This is the story of how Australians became a free people, gaining the liberties they desired to take control of their own lives, the freedom and right to govern themselves and the capacity to address their own political problems through democratic institutions. It is therefore the story of how the Australians laid the foundations for one of the world’s most successful countries, which has achieved unprecedented levels of personal freedom and social equality.

This book attempts to give an account of the “liberal project” and, in telling the story, seek to be part of a conversation about the meaning of the Australian political experience. I describe the history of liberalism in Australia as a “project” to signal that this is not simply an account of abstract or philosophical ideas but of ideas expressed through the actions of real people, as they attempted to apply the intellectual and cultural thought of their time to the task of solving the political problems they faced.

The term 'project' is intended to emphasise the purposes and actions of people as they seek to give effect to the ideas that guide them. One might a validly discuss a "Christian" project, an "Islamic" project, a socialist" or perhaps a 'green' project.

Australia provides an especially compelling and important example of the attempt to establish a liberal society because liberals in Australia have had a remarkable opportunity to realise their ideals in practice. First, the settlement of Australia by the British and by later waves of immigrants occurred in the age when liberal ideas were reaching the height of their influence on politics and society in the West.
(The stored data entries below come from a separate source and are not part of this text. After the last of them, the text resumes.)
-- ==== Sys2Proof/Machine/Operands.lean ====
section
/-!
DEFINITION. The operand forms of the engines: rows and lines of core memory with their checks (R160 to R164,
R222), packed elements (R74), the forms of an A operand (R105, R238), and the rules of Tables 4.1 to 4.4.
-/

namespace Sys2Proof.Machine

/-- The 64 bytes of a line (R160). -/
def CoreMem.lineBytes (m : CoreMem) (line : Nat) : List Byte := Mem.read m.bytes (64 * line) 64

/-- The section that a byte address lies in (R160). -/
def sectionOf (addr : Nat) : Nat := addr / 12288

/-- Whether a section is on (R166). -/
def CoreMem.isOn (m : CoreMem) (sec : Nat) : Bool := decide (sec < 8) && bit m.on sec

/-- Why a line cannot be read: 3 when its state bit is 0 or its section is not on, 1 or 2 when its stored
check does not match (R163, R164, R169). -/
def CoreMem.lineFault (m : CoreMem) (line : Nat) : Option CoreFault :=
  let sec := sectionOf (64 * line)
  if !(m.isOn sec && m.lineSet.getLsbD line) then some (.mem 3 0 (64 * line))
  else if Map.get 0 m.checks line = lineCheck line (m.lineBytes line) then none
  else some (.mem (if bit m.entry sec then 2 else 1) 0 (64 * line))

/-- Whether a byte of core memory is held in the staging buffer (R222). -/
def Dma.isStaged (d : Dma) (a : Nat) : Bool := d.staged.any (fun e => e.1 == a)

/-- The first fault on the lines whose bytes a .. a + n - 1 are not all served from the staging buffer. -/
def Core.linesFault (c : Core) (a n : Nat) : Option CoreFault :=
  (List.range ((a + n - 1) / 64 + 1 - a / 64)).findSome? (fun i =>
    let line := a / 64 + i
    let lo := max a (64 * line)
    let hi := min (a + n) (64 * line + 64)
    if (List.range (hi - lo)).all (fun j => c.dma.isStaged (lo + j)) then none else c.mem.lineFault line)

/-- A byte as an engine reads it: from the staging buffer when it is held there (R222). -/
def Core.byteAt (c : Core) (a : Nat) : Byte :=
  match c.dma.staged.find? (fun e => e.1 == a) with
  | some e => e.2
  | none => Mem.get c.mem.bytes a

/-- n bytes of core memory as an engine reads them, or the fault of the first bad line (R163, R164). -/
def Core.readMem (c : Core) (a n : Nat) : Except CoreFault (List Byte) :=
  if n = 0 then .ok []
  else match c.linesFault a n with
    | some f => .error f
    | none => .ok ((List.range n).map (fun i => c.byteAt (a + i)))

/-- Writes one whole line with its check and sets its state bit, where its section is on (R162 to R164, R166). -/
def CoreMem.writeLine (m : CoreMem) (line : Nat) (data : List Byte) : CoreMem :=
  if m.isOn (sectionOf (64 * line)) then
    { m with bytes := Mem.write m.bytes (64 * line) data,
             lineSet := m.lineSet ||| BitVec.ofNat 1536 (2 ^ line),
             checks := Map.set m.checks line (lineCheck line data) }
  else m

/-- Writes consecutive whole lines; the data is a multiple of 64 B (R162). -/
def CoreMem.writeLines (m : CoreMem) (line : Nat) (data : List Byte) : Nat → CoreMem
  | 0 => m
  | n + 1 => (m.writeLine line (data.take 64)).writeLines (line + 1) (data.drop 64) n

/-- Leaves out of the staging buffer the bytes of lines that are now written by another owner. -/
def Dma.unstage (d : Dma) (a n : Nat) : Dma :=
  { d with staged := d.staged.filter (fun e => !(decide (a ≤ e.1) && decide (e.1 < a + n))) }

/-- An engine's write of whole lines from a line-aligned address on (R162). -/
def Core.writeMem (c : Core) (a : Nat) (data : List Byte) : Core :=
  let n := data.length / 64
  { c with mem := c.mem.writeLines (a / 64) data n, dma := c.dma.unstage a (64 * n) }

/-- Element i, w bits wide, of a packed area that starts at byte base of a number (R74). -/
def eltAt (x : Nat) (base w i : Nat) : Nat := x / 2 ^ (8 * base + w * i) % 2 ^ w

/-- Packs elements of w bits, the first lowest, as a number (R74). -/
def packNat (w : Nat) : List Nat → Nat
  | [] => 0
  | x :: xs => x + 2 ^ w * packNat w xs

/-- Packs elements of w bits into bytes, the last byte filled with zero bits (R74). -/
def packElems (w : Nat) (xs : List Nat) : List Byte := toBytes ((xs.length * w + 7) / 8) (packNat w xs)

/-- Bytes of n elements of a format, rounded up. -/
def elemBytes (fmt n : Nat) : Nat := (n * fmtBits fmt + 7) / 8

/-- Tile group rows TR (Table 4.1). -/
def cmdTr (c : TCmd) : Nat := 2 ^ c.trLog2.toNat
/-- Tile group columns TC (Table 4.1). -/
def cmdTc (c : TCmd) : Nat := 2 ^ c.tcLog2.toNat
/-- The selected tiles in increasing order (Table 4.1). -/
def cmdSel (c : TCmd) : List Nat := (List.range 8).filter (fun t => bit c.tiles t)
/-- Blocks of 32 along k (R110). -/
def cmdKBlocks (c : TCmd) : Nat := ceilDiv c.kc.toNat 32
/-- The buffer half as a number (Table 4.1). -/
def cmdHalf (c : TCmd) : Nat := if c.half then 1 else 0

/-- The metadata bytes of a compressed panel of r rows, read from its data region x (Table 8.3); n and N of B16
and RUBBLE are read from the bitmaps and row headers. -/
def panelMeta (sparse r kc x : Nat) : Nat :=
  match sparse with
  | 1 => r * kc / 8
  | 2 => r * kc / 16
  | 3 => 8 * (r / 16)
  | 4 => 2 * r + ((List.range r).map (fun i => eltAt x 0 16 i % 1024)).sum
  | _ => 0

/-- The elements that a compressed panel holds: entries in order (Table 8.3). -/
def panelCount (sparse r kc x : Nat) : Nat :=
  match sparse with
  | 1 => r * (kc / 2)
  | 2 => r * (kc / 4)
  | 3 => 256 * ((List.range (r / 16)).map (fun i =>
      ((List.range 64).filter (fun b => eltAt x 0 64 i / 2 ^ b % 2 == 1)).length)).sum
  | 4 => ((List.range r).map (fun i => eltAt x 0 16 i % 1024)).sum
  | _ => r * kc

/-- Bytes of the data region before padding (Table 8.3). -/
def panelDataBytes (sparse fmt r kc x : Nat) : Nat :=
  panelMeta sparse r kc x + elemBytes fmt (panelCount sparse r kc x)

/-- The running columns of RUBBLE deltas, the column before the first being -1 (R238). -/
def runCols : Int → List Nat → List Nat
  | _, [] => []
  | k, d :: ds => (k + Int.ofNat d).toNat :: runCols (k + Int.ofNat d) ds

/-- Row r of an A panel as (column k, element) pairs in increasing k: the elements a form holds (R104, R105, R238). -/
def aRow (sparse fmt rows kc x r : Nat) : List (Nat × Nat) :=
  let w := fmtBits fmt
  let m := panelMeta sparse rows kc x
  match sparse with
  | 0 => (List.range kc).map (fun k => (k, eltAt x 0 w (r * kc + k)))
  | 1 => (List.range (kc / 4)).flatMap (fun g =>
      let nib := eltAt x 0 4 (r * (kc / 4) + g)
      let v := r * (kc / 2) + 2 * g
      [(4 * g + nib % 4, eltAt x m w v), (4 * g + nib / 4, eltAt x m w (v + 1))])
  | 2 => (List.range (kc / 4)).map (fun g =>
      (4 * g + eltAt x 0 2 (r * (kc / 4) + g), eltAt x m w (r * (kc / 4) + g)))
  | 3 =>
    let kept (i : Nat) := (List.range 64).filter (fun b => eltAt x 0 64 i / 2 ^ b % 2 == 1)
    let before := ((List.range (r / 16)).map (fun i => (kept i).length)).sum
    (kept (r / 16)).zipIdx.flatMap (fun (kb, j) =>
      (List.range 16).map (fun e => (16 * kb + e, eltAt x m w (256 * (before + j) + 16 * (r % 16) + e))))
  | 4 =>
    let cnt (i : Nat) := eltAt x 0 16 i % 1024
    let before := ((List.range r).map cnt).sum
    let cols := runCols (-1) ((List.range (cnt r)).map (fun j => eltAt x (2 * rows) 8 (before + j)))
    cols.zipIdx.map (fun (k, j) => (k, eltAt x m w (before + j)))
  | _ => []

/-- Dense k per lane step, q of Table 4.3. -/
def mmaQ (fa fb : Nat) : Nat := if (fa == 0x9 || fa == 0xB) && (fb == 0x9 || fb == 0xB) then 2 else 1
/-- Beats per lane step, b of Table 4.3. -/
def mmaB (fa : Nat) : Nat := if isExactFmt fa then 1 else if fa = 0 then 6 else 2

/-- The beats of an MMA (Table 4.4); x is the data of the A half. -/
def mmaBeats (c : TCmd) (x : Nat) : Nat :=
  let q := mmaQ c.fmt.toNat c.fmtB.toNat
  let b := mmaB c.fmt.toNat
  let kc := c.kc.toNat
  match c.sparse.toNat with
  | 0 => cmdTr c * cmdTc c * (kc / q) * b
  | 1 | 2 => cmdTr c * cmdTc c * (kc / (2 * q)) * b
  | 3 => cmdTc c * b * ((List.range (cmdTr c)).map (fun i =>
      16 * ((List.range 64).filter (fun kb => eltAt x 0 64 i / 2 ^ kb % 2 == 1)).length / q)).sum
  | _ => cmdTc c * b * ((List.range (cmdTr c)).map (fun i =>
      ceilDiv (((List.range 16).map (fun r => eltAt x 0 16 (16 * i + r) % 1024)).foldl max 0) q)).sum

end Sys2Proof.Machine
end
Liberalism has been the source of the dominant political ideals in Australian politics for most of the country’s history, and of the guiding ideas that have motivated the policies of the men and women and of the political parties that have most frequently governed Australia and its states (and, before them, the colonies).

Second, the European settlement of Australia occurred relatively recently in a historical sense — in 1788, the year before the United States adopted its constitution and before the French Revolution broke out — and liberals in Australia have had an opportunity to pursue their ideals relatively free from the constraints of the entrenched social structures and pre-modern cultures of the Old World (and even of their surviving remnants in the New World of North America). With some of the impediments of history removed one might therefore expect Australian liberals to have been more successful in pushing towards the achievement of a society based on liberal ideals than other nations.
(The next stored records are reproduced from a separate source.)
-- ==== Sys2Proof/Machine/FlowOps.lean ====
section
/-!
DEFINITION. Streams, tokens, credits, the steering unit, courses and tally pairs of one core (R189 to R211,
R265 to R273), and the waits of a core (R62, R63).
-/

namespace Sys2Proof.Machine

/-- A send endpoint of a core. -/
def Core.sendEp (c : Core) (e : Nat) : SendEp := Map.get {} c.flow.send e
/-- A receive endpoint of a core. -/
def Core.recvEp (c : Core) (e : Nat) : RecvEp := Map.get {} c.flow.recv e
/-- Replaces a send endpoint. -/
def Core.setSend (c : Core) (e : Nat) (x : SendEp) : Core := { c with flow := { c.flow with send := Map.set c.flow.send e x } }
/-- Replaces a receive endpoint. -/
def Core.setRecv (c : Core) (e : Nat) (x : RecvEp) : Core := { c with flow := { c.flow with recv := Map.set c.flow.recv e x } }
/-- A steering counter (R198). -/
def Core.ctr (c : Core) (n : Nat) : BitVec 16 := Map.get 0 c.flow.counters n
/-- Writes a steering counter. -/
def Core.setCtr (c : Core) (n : Nat) (v : BitVec 16) : Core :=
  { c with flow := { c.flow with counters := Map.set c.flow.counters n v } }
/-- The current beat number. -/
def Core.now (c : Core) : Nat := c.pace.beat.toNat
/-- The present beat of the core's schedule: the beat number less the beats by which waits have shifted the rest of the layer
(R62, R63). -/
def Core.time (c : Core) : Nat := c.now - c.pace.shift
/-- ORDER of send endpoint n's packets (0 to 15), of receive endpoint n's credits (16 + n) and of stream slot s's requests
(32 + s): a bit of the layer's route-order word (Table 9.2). -/
def Core.orderBit (c : Core) (n : Nat) : Bool := c.router.order.getLsbD n
/-- The send endpoint that a credit meets: that of a FIRE or TOKEN which still waits from the layer before, otherwise that of
the present layer (R65). -/
def Core.sendFor (c : Core) (e : Nat) : SendEp :=
  match c.pace.wait with
  | some { what := .fire k, send := some x, .. } => if k = e then x else c.sendEp e
  | some { what := .token k _, send := some x, .. } => if k = e then x else c.sendEp e
  | _ => c.sendEp e
/-- Replaces the send endpoint that a credit meets. -/
def Core.setSendFor (c : Core) (e : Nat) (x : SendEp) : Core :=
  match c.pace.wait with
  | some w => match w.what, w.send with
    | .fire k, some _ => if k = e then { c with pace := { c.pace with wait := some { w with send := some x } } } else c.setSend e x
    | .token k _, some _ => if k = e then { c with pace := { c.pace with wait := some { w with send := some x } } } else c.setSend e x
    | _, _ => c.setSend e x
  | none => c.setSend e x
/-- The receive endpoint that an arrival meets: that of a TAKE which still waits from the layer before, otherwise that of the
present layer (R65). -/
def Core.recvFor (c : Core) (e : Nat) : RecvEp :=
  match c.pace.wait with
  | some { what := .take k _, recv := some x, .. } => if k = e then x else c.recvEp e
  | _ => c.recvEp e
/-- Replaces the receive endpoint that an arrival meets. -/
def Core.setRecvFor (c : Core) (e : Nat) (x : RecvEp) : Core :=
  match c.pace.wait with
  | some w => match w.what, w.recv with
    | .take k _, some _ => if k = e then { c with pace := { c.pace with wait := some { w with recv := some x } } } else c.setRecv e x
    | _, _ => c.setRecv e x
  | none => c.setRecv e x
/-- Whether a packet goes by the mesh: a wafer course's message goes up the course tree (R248, R268). -/
def OutPkt.onMesh : OutPkt → Bool
  | .wafer _ => false
  | _ => true
/-- Hands packets to the router, which accepts them at its local input. -/
def Core.emit (c : Core) (ps : List OutPkt) : Core :=
  { c with router := { c.router with out := c.router.out ++ ps, toSend := c.router.toSend ++ ps.filter OutPkt.onMesh } }

/-- Whether a beat of the schedule lies in a suppressed window (R201). -/
def Core.suppressedAt (c : Core) (t : Nat) : Bool := c.flow.suppress.any (fun w => decide (w.1 ≤ t) && decide (t < w.2))
/-- Whether the present beat lies in a suppressed window (R201). -/
def Core.suppressed (c : Core) : Bool := c.suppressedAt c.time

/-- Whether the core waits in this beat: for what a command needs, or for another arrival (R62, R63). -/
def Core.waiting (c : Core) : Bool := c.pace.wait.isSome || c.pace.idle
/-- Whether a command of the schedule acts at this beat: the core does not wait (R63), has had no drain notice
(R210), and the beat is not suppressed (R201). -/
def Core.acts (c : Core) : Bool := !c.waiting && !c.flow.sink && !c.suppressed

/-- Adds one late beat, recording the first of the step with the sender of what is late, if it is known (R63, R67, Table
2.5). -/
def Core.late (c : Core) (cause : BitVec 3) (sender : Option LatePath) : Core :=
  let p := c.pace
  let (n, s) := satAdd p.lateCount p.lateSat 1
  let p1 := { p with lateCount := n, lateSat := s, shift := p.shift + 1 }
  { c with pace := if p.lateCount = 0 ∧ p.cause = 0 then
      { p1 with firstBeat := p.beat, firstLayer := c.flow.layer, cause := cause, lateFrom := sender } else p1 }

/-- Adds one beat at an external wait point (R62, Table 2.5). -/
def Core.extBeat (c : Core) : Core :=
  let (n, s) := satAdd c.pace.extCount c.pace.extSat 1
  { c with pace := { c.pace with extCount := n, extSat := s, shift := c.pace.shift + 1 } }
Third, Australian liberals have had a whole continent on which to construct the new society and its institutions. They were not, with limited exceptions, engaged in conflicts for possession with other occupying powers. They did, however, face one inescapable human challenge to their liberalism.
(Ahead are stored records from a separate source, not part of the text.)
/-! ### Records (R354, R408) -/

/-- PHASE of the record at a free-running index (R354). -/
def passParity (c : CompRing) : Nat := (c.posted.toNat / c.size.toNat + 1) % 2
/-- The 32 bytes of an outcome record (Table 12.10). -/
def recordBytes (c : CompRing) (r : OutRec) (timeUs : Nat) : List Byte :=
  toBytes 32 (1 + passParity c * 2 ^ 4 + r.disp % 8 * 2 ^ 5 + r.family % 256 * 2 ^ 8 + r.status % 256 * 2 ^ 16 +
    r.ring % 128 * 2 ^ 24 + r.seq.toNat * 2 ^ 32 + r.fault.toNat * 2 ^ 64 + r.whereKind % 16 * 2 ^ 80 +
    r.where_ % 2 ^ 32 * 2 ^ 96 + r.user.toNat * 2 ^ 128 + min timeUs 0xFFFFFFFF * 2 ^ 192)
/-- The companion address of the record at POSTED. -/
def CompRing.recordAddr (c : CompRing) : Nat := 32 * c.base.toNat + 32 * (c.posted.toNat % c.size.toNat)
/-- Whether a message to the companion is an unanswered access of a descriptor. -/
def ownMsg (ring : Nat) (seq : BitVec 32) : CompMsg → Bool
  | .wrNc _ _ (.flight r q) => r == ring && q == seq
  | _ => false
/-- Whether the first waiting record of a completion ring may be posted now: every write of its descriptor to the
companion is acknowledged, its wing is not in warm bring-up, and there is room (R344, R354, R371). -/
def State.mayPost (s : State) (c : CompRing) (r : OutRec) : Bool :=
  let named (k : Nat × BitVec 32) (o : OutRec) : Bool := o.ring == k.1 && o.seq == k.2
  let unposted (k : Nat × BitVec 32) : Bool := s.cq.any (fun e => e.2.waiting.any (named k) || e.2.held.any (fun h => named k h.1))
  c.inUse && s.link.up && c.held.isNone && !r.after.any unposted && (s.wing (s.lead (s.ringWing r.ring))).phase != 8 &&
  !s.link.toComp.any (ownMsg r.ring r.seq) && (r.reserved || c.room)

end Sys2Proof.Machine
end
As with North America, the Australian continent had already been settled before the British arrived. When the British First Fleet arrived and hoisted the Union Jack on January 26, 1788, at Sydney Cove, the estimated 300,000 to 750,000 Aboriginal people (the exact number is not certain) constituted the oldest continuous human society in the world — a settlement made by some of the first modern humans to emerge from Africa, by way of India and the Indonesian archipelago, some 60,000 years before. Indeed, Australia’s occupancy by modern humans possibly pre-dates that of Europe and almost certainly that of the Americas.

Coming to terms with this fact has been a tormenting experience for Australian liberals, as it has been in all the major immigrant nations of the modern era in relation to the people who were there before: the United States, Canada, South Africa, New Zealand and Australia in the English-speaking world. One important cultural context for the Australian settlement preserved it at least from one great humanitarian crime measured against liberal values. Britain was already turning against slavery when Australia was first settled and, unlike the US, Australia never experienced slavery (although it came close on occasion), and therefore does not have the legacy of social division and prejudice that slavery left in North America.

Fourth, Australia, since the original British settlement, has not been invaded (although it has been attacked), and the later arrivals among the Australian people have never known in their new homeland the distrust and division experienced by many European nations that have been invaded and conquered or the pain of collaboration with, and resistance to, the conquerors.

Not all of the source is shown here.